EXERCISE OBJECTIVE:
Working from the top of the records below, reproduce each line exactly, ending once you have written the line containing "open Sys2Proof".

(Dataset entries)

--- START ---

-- ==== Sys2Proof/Machine/Integrity.lean ====
section
/-! DEFINITION. Data integrity: lines read from HBM, the patrol, the rotation sweep, the SRAM scrubbers, page retirement, fault-event and log
windows (R297–R321, R345). -/

namespace Sys2Proof.Machine
open Sys2Proof

/-! ### A line read from HBM (R298–R300, R313) -/

/-- A correction entered in the page tracker, 256 pages, the least recently used one replaced; the threshold is logged once for a page. -/
def trackPage (e page : Nat) (hard : Bool) (c : Core) : Core :=
  let h := c.home e
  let s := h.stamp + 1
  let old := h.pages.find? (fun x => decide (x.page = page))
  let x := old.getD ⟨page, 0, 0, 0, false⟩
  let x := { x with corrections := x.corrections + 1, hard := x.hard + hard.toNat, stamp := s }
  let others := h.pages.filter (fun y => decide (y.page ≠ page))
  let oldest := (others.map (fun y => y.stamp)).foldl min s
  let others := if others.length < 256 then others else others.filter (fun y => decide (y.stamp ≠ oldest))
  let hit := decide (max 1 (field h.integCfg 11 8) ≤ x.hard) && !x.logged
  let c := c.setHome e { h with stamp := s, pages := others ++ [{ x with logged := x.logged || hit }] }
  if hit then logE 0x0A04 6 e none [(4, e), (32, page), (16, x.hard)] c else c

/-- Bits of a line's owner: its partition, and PLA[39:16]. -/
def dataLost (e line : Nat) (c : Core) : Core :=
  match c.lineOwner e line with
  | some (p, pla) => faultEvent p 2 (BitVec.ofNat 32 (field pla 39 16)) c
  | none => c

/-- An uncorrectable line is poisoned, logged and reported. -/
def poisonRead (e line ppa source : Nat) (mac : Bool) (c : Core) : Core :=
  let hard := (c.lmeta e line).scrubSeen
  let p := (c.lineOwner e line).map (fun x => x.1)
  let c := c.modHome e (fun h => { h with ue := h.ue + 1 })
  let c := poisonLine e line (p.getD 0) c
  let c := if mac then logE 0x0A03 6 e p [(40, ppa), (2, source)] c else logE 0x0A02 6 e p [(40, ppa), (2, source), (1, hard.toNat)] c
  dataLost e line c

/-- The check of a line read from the stack (R298), with the key slots of the line's partition (R337). -/
def Core.readLine (c : Core) (e line ppa : Nat) (w : Codeword) : LineRead :=
  checkLine (fun g => (c.keys (c.linePtn e line)).slot g) ppa (c.linePtn e line) w

/-- What the home does with a line it has read: the data are what the stack held, unless a newer version stands dirty in the line store;
corrections are counted, logged and entered in the tracker, and written back with scrub-seen set where they reach WB_MIN; a clean read
clears scrub-seen (R299); what cannot be corrected is poisoned (R300). -/
def applyRead (e line ppa source : Nat) (r : LineRead) (c : Core) : Core :=
  match r with
  | .uncorrectable => poisonRead e line ppa source false c
  | .macFail => poisonRead e line ppa source true c
  | .good d m n =>
    let c := if tget none line (c.home e).store = some true then c else { c with mem := wrLine c.mem (caKey e (line * 128)) d }
    let hard := m.scrubSeen
    if n = 0 then c.setLmeta e line { m with scrubSeen := false }
    else
      let p := (c.lineOwner e line).map (fun x => x.1)
      let wb := decide (max 1 (field (c.home e).integCfg 1 0) ≤ n)
      let c := c.setLmeta e line { m with scrubSeen := m.scrubSeen || wb }
      let c := c.modHome e (fun h => { h with
        ce := h.ce + 1, hardCe := if hard then h.hardCe + 1 else h.hardCe, lapHard := h.lapHard + hard.toNat })
      let c := countEvent 6 e 8 1 p c
      let c := logE 0x0A01 6 e p [(40, ppa), (16, n), (1, hard.toNat)] c
      let c := trackPage e (line / 512) hard c
      if hard ∧ 1024 ≤ (c.home e).lapHard then raiseErlService 4 c else c

/-- A line read, checked and applied. Of a line that no partition holds the home has no key, so nothing is checked (log 146). -/
def decodeLine (e line ppa : Nat) (w : Codeword) (source : Nat) (c : Core) : Core :=
  if (c.lineOwner e line).isNone then c else applyRead e line ppa source (c.readLine e line ppa w) c

/-- HBM_READ_DATA: a line of the data that the home has asked for. -/
def fxHbmReadData (e : Nat) (k : HbmData) (c : Core) : Core :=
  let a := c.place k.ppa.toNat
  if !c.works 6 e ∨ a.1 ≠ e ∨ saMeta ≤ a.2 then c else decodeLine e (a.2 / 128) k.ppa.toNat k.word k.source c

/-! ### The patrol (R310, R311) -/

/-- The first line of some ranges at or after `pos`. -/
def lineFrom (rs : List (Nat × Nat)) (pos : Nat) : Option Nat :=
  (rs.filterMap (fun r => if max r.1 pos < r.1 + r.2 then some (max r.1 pos) else none)).min?

/-- A lap ends: its length in seconds is reported and the next begins. -/
def endLap (e : Nat) (c : Core) : Core :=
  c.modHome e (fun h => { h with
    patrolPos := 0, patrolLap := BitVec.ofNat 32 ((c.evc.tick - h.patrolStart).toNat / 25000000), patrolStart := c.evc.tick, lapHard := 0 })

/-- PATROL_STEP: the next assigned line, as a transaction; with the walk past the highest one the lap ends, before the visit where lines
have gone, else after it. -/
def fxPatrol (e : Nat) (w : Codeword) (c : Core) : Core :=
  let rs := assigned c e
  let h := c.home e
  if !c.works 6 e ∨ !h.patrolCfg.getLsbD 0 then c
  else match (lineFrom rs h.patrolPos).or (lineFrom rs 0) with
    | none => c
    | some l =>
      if lineBlocked h l then c
      else
        let c := if (lineFrom rs h.patrolPos).isNone then endLap e c else c
        let c := if tget none l h.store = some true then c else decodeLine e l (c.linePpa e l) w 1 c
        if (lineFrom rs (l + 1)).isNone then endLap e c else c.modHome e (fun h => { h with patrolPos := l + 1 })

/-! ### The rotation sweep (R345, R346) -/

/-- SWEEP_LINE: a line that names the previous slot is read and written back under the current key. -/
def fxSweepLine (e p : Nat) (w : Codeword) (c : Core) : Core :=
  if !c.works 6 e then c
  else match (c.home e).passes.find? (fun k => decide (k.what = 1 ∧ k.p = p)) with
    | none => c
    | some k => match k.ranges with
      | [] => replacePass e k none c
      | r :: _ =>
        let l := r.1 + k.pos
        if lineBlocked (c.home e) l then c
        else
          let g := (c.keys p).gen.getLsbD 0
          let c := if (c.lmeta e l).gen = g then c
            else
              let c := decodeLine e l (c.linePpa e l) w 3 c
              c.setLmeta e l { c.lmeta e l with gen := g }
          let c := if (l + 1) % 512 = 0 then c.modKeys p (fun x => { x with pagesLeft := x.pagesLeft - 1 }) else c
          replacePass e k k.next c

/-- SWEEP_LAP_END: with every home done, the previous slot is zeroed. -/
def fxSweepLapEnd (e p : Nat) (c : Core) : Core :=
  let mine (h : Home) : Bool := h.passes.any (fun k => decide (k.what = 1 ∧ k.p = p))
  let c := if c.works 6 e then
      c.modHome e (fun h => { h with passes := h.passes.filter (fun k => !(decide (k.what = 1 ∧ k.p = p) && k.ranges.isEmpty)) })
    else c
  let x := c.keys p
  if !x.sweep ∨ (liveHomes c).any (fun e => mine (c.home e)) then c
  else
    logE 0x0B03 0 0 (some p) [(5, p), (32, x.gen.toNat)]
      (c.setKeys p { x.dropPrev with sweep := false, pagesLeft := 0 })

/-! ### SRAM scrubbers (R305, R306, R312, R364) -/

/-- A new uncorrectable error of a local-store word (R305). -/
def localUe (t addr : Nat) (c : Core) : Core :=
  let x := c.tile t
  let w := addr / 64
  let x := { x with lsPoison := if x.lsPoison.contains w then x.lsPoison else (x.lsPoison ++ [w]).mergeSort (fun a b => decide (a ≤ b)), fLsUe := true }
  let trap := (c.ptn x.ptn).ueTrap && x.work.isSome
  let x := if trap ∧ x.seq.pendLs.isNone then { x with seq := { x.seq with pendLs := some (BitVec.ofNat 64 addr) } } else x
  logE 0x0A09 4 t (if x.assigned then some x.ptn else none) [(10, t), (21, addr)] (c.setTile t x)

/-- The row of a line store holds one of the resident lines; the manual does not say which, so it is free (log 3). -/
def storeUe (e : Nat) (c : Core) : Core :=
  let (v, c) := c.free
  let h := c.home e
  match h.store[v.toNat % max 1 h.store.length]? with
  | some (l, some true) =>
    let c := poisonLine e l (((c.lineOwner e l).map (fun x => x.1)).getD 0) c
    c.modHome e (fun h => { h with store := tput none l none h.store })
  | some (l, _) => c.setHome e { h with store := tput none l none h.store }
  | none => c

def scrubClass (k : Nat) : Nat := if k = 0 ∨ 4 ≤ k then 4 else if k = 3 then 9 else 6

/-- An uncorrectable error that a read of a vector register (class 4) or of an accumulator row (class 5) meets poisons it (R312). These are not
scrubbed; they are checked on every read. -/
def vectorUe (t cls bank row : Nat) (c : Core) : Core :=
  c.modTile t (fun x => { x with vec :=
    if cls = 4 then { x.vec with vPoison := if row < 32 ∧ !x.vec.vPoison.contains row then x.vec.vPoison ++ [row] else x.vec.vPoison }
    else
      let k := bank * 256 + row
      { x.vec with accPoison := if row < 256 ∧ bank < 4 ∧ !x.vec.accPoison.contains k then x.vec.accPoison ++ [k] else x.vec.accPoison } })

/-- One row read by a scrubber. The local store of a tile without an enabled cluster is not scrubbed. -/
def scrub (k : ScrubRow) (c : Core) : Core :=
  let cls := scrubClass k.cls
  if 6 ≤ k.cls ∨ !c.hasUnit cls k.unit ∨ frozenChip c ∨ c.ust cls k.unit = .off ∨ (k.cls = 0 ∧ !(c.tile k.unit).en) then c
  else if 4 ≤ k.cls then (if k.found = 2 then vectorUe k.unit k.cls k.bank k.row c else c)
  else
    let c := match k.lap with
      | some n => c.modErl (fun x => { x with laps := tput 0 k.cls (if (tget 0 k.cls x.laps).toNat < n.toNat then n else tget 0 k.cls x.laps) x.laps })
      | none => c
    if k.found = 0 then c
    else if k.found = 1 then logE 0x0A0A cls k.unit none [(12, k.unit), (4, k.cls)] c
    else if k.cls = 0 then localUe k.unit (k.row * 2048 + k.bank * 64) c
    else
      let c := raiseErlService 3 (logE 0x0A0B cls k.unit none [(12, k.unit), (4, k.cls), (32, k.row)] c)
      if k.cls = 1 then enterState 6 k.unit .failed (c.modHome k.unit (fun h => { h with failHow := 0 }))
      else if k.cls = 2 then
        if k.tagHit then enterState 6 k.unit .failed (c.modHome k.unit (fun h => { h with failHow := 1 })) else storeUe k.unit c
      -- R364 takes the link Down from Up; in Retrain the replay buffer is kept, so the error counts there too (log 53)
      else if (c.port k.unit).link = .up ∨ (c.port k.unit).link = .retrain then portDown k.unit 6 c
      else c

/-! ### Page retirement (R314, R315, R319) -/

/-- Spares of a stack that are used by a retired page, taken by one on the move, or bad. -/
def sparesTaken (x : Hbmc) : List Nat := x.retired.filterMap (fun k => k.2) ++ x.badSpares ++ (x.moving.map (fun k => k.2.1)).toList

/-- A 16 B record of the retirement table: of a spare that holds a page, of a spare marked bad; all zero where there is none. Word 0 holds the
page's number plus 1, or all ones for a bad spare, word 3 the CRC-32 of the twelve bytes before it; the manual gives no layout (R315,
log 145). -/
def retireRecord (page : Option Nat) : BitVec 128 :=
  let w := match page with
    | some p => p + 1
    | none => 0xFFFFFFFF
  BitVec.ofNat 128 (w + (crc32 (bytesLE 12 w)).toNat * 2 ^ 96)

/-- What a record says: nothing where it is all zero or its CRC is wrong. -/
inductive RetireRec where
  | empty | bad | page (p : Nat) | crcBad
  deriving DecidableEq, Repr

def readRecord (r : BitVec 128) : RetireRec :=
  let w := r.toNat % 2 ^ 32
  if r = 0 then .empty
  else if (r >>> 96).setWidth 32 ≠ crc32 (bytesLE 12 (r.toNat % 2 ^ 96)) ∨ w = 0 then .crcBad
  else if w = 0xFFFFFFFF then .bad
  else .page (w - 1)

/-- Place of a spare's record in the retirement area of the flash (R325), and in the table of its stack (R315). -/
def areaAddr (e j : Nat) : Nat := 0x3100000 + (e * 8192 + j) * 16
def tableAddr (e j : Nat) : Nat := caKey e (saRetire + j * 16)

/-- The record of spare `j` of a controller's map. -/
def recordOf (x : Hbmc) (j : Nat) : BitVec 128 :=
  match x.retired.find? (fun k => decide (k.2 = some j)) with
  | some k => retireRecord (some k.1)
  | none => if x.badSpares.contains j then retireRecord none else 0

/-- The 1 KiB bitmap behind the records: a bit for each free spare (R315). -/
def bitmapAddr (e : Nat) : Nat := caKey e (saRetire + 8192 * 16)
def freeBitmap (x : Hbmc) : Nat :=
  let t := sparesTaken x
  ((List.range 8192).filter (fun j => !t.contains j)).foldl (fun a j => a + 2 ^ j) 0

/-- The table of a stack written from the controller's map (R315). -/
def writeTable (e : Nat) (c : Core) : Core :=
  let x := c.hbmc e
  let m := (List.range 8192).foldl (fun m j => wrLE m (tableAddr e j) 16 (recordOf x j).toNat) c.mem
  { c with mem := wrLE m (bitmapAddr e) 1024 (freeBitmap x) }

/-- PAGE_RETIRE: the request's checks, and the moving entry (steps 1 and 2). -/
def fxPageRetire (ch : Nat) (c : Core) : Core :=
  takeRequest ch 0x030 3 (fun c =>
    let d1 := reqData c ch 1
    let ppa := (reqData c ch 0).toNat + field d1 7 0 * 2 ^ 32
    let n := c.glb.fuse.stacks.length
    if !reservedClear d1 0xFF then mbDone ch stBadRequest c
    else if ppa % 65536 ≠ 0 ∨ n * 56 ≤ ppa / 2 ^ 30 then mbDone ch stNotDataPage c
    else
      let (e, off) := c.place ppa
      let x := c.hbmc e
      if c.ust 6 e = .failed ∨ c.ust 7 e = .failed then mbDone ch stStackFailed c
      else if x.moving.isSome then mbDone ch stRetireBusy c
      else match (List.range 8192).find? (fun j => !(sparesTaken x).contains j) with
        | none => mbDone ch stNoSpare (raiseErlService 1 c)
        | some j => c.setHbmc e { x with moving := some (off / 65536, j, 0), movingCh := ch }) c

/-- SPARE_CFG.WARN as a count of spares, 0 acting as 1 (log 143). -/
def spareWarn (x : Hbmc) : Nat := max 1 (field x.spareCfg 13 0)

--- END ---

RESULT FOR THIS EXERCISE:
-- ==== Sys2Proof/Machine/Integrity.lean ====
section
/-! DEFINITION. Data integrity: lines read from HBM, the patrol, the rotation sweep, the SRAM scrubbers, page retirement, fault-event and log
windows (R297–R321, R345). -/

namespace Sys2Proof.Machine
open Sys2Proof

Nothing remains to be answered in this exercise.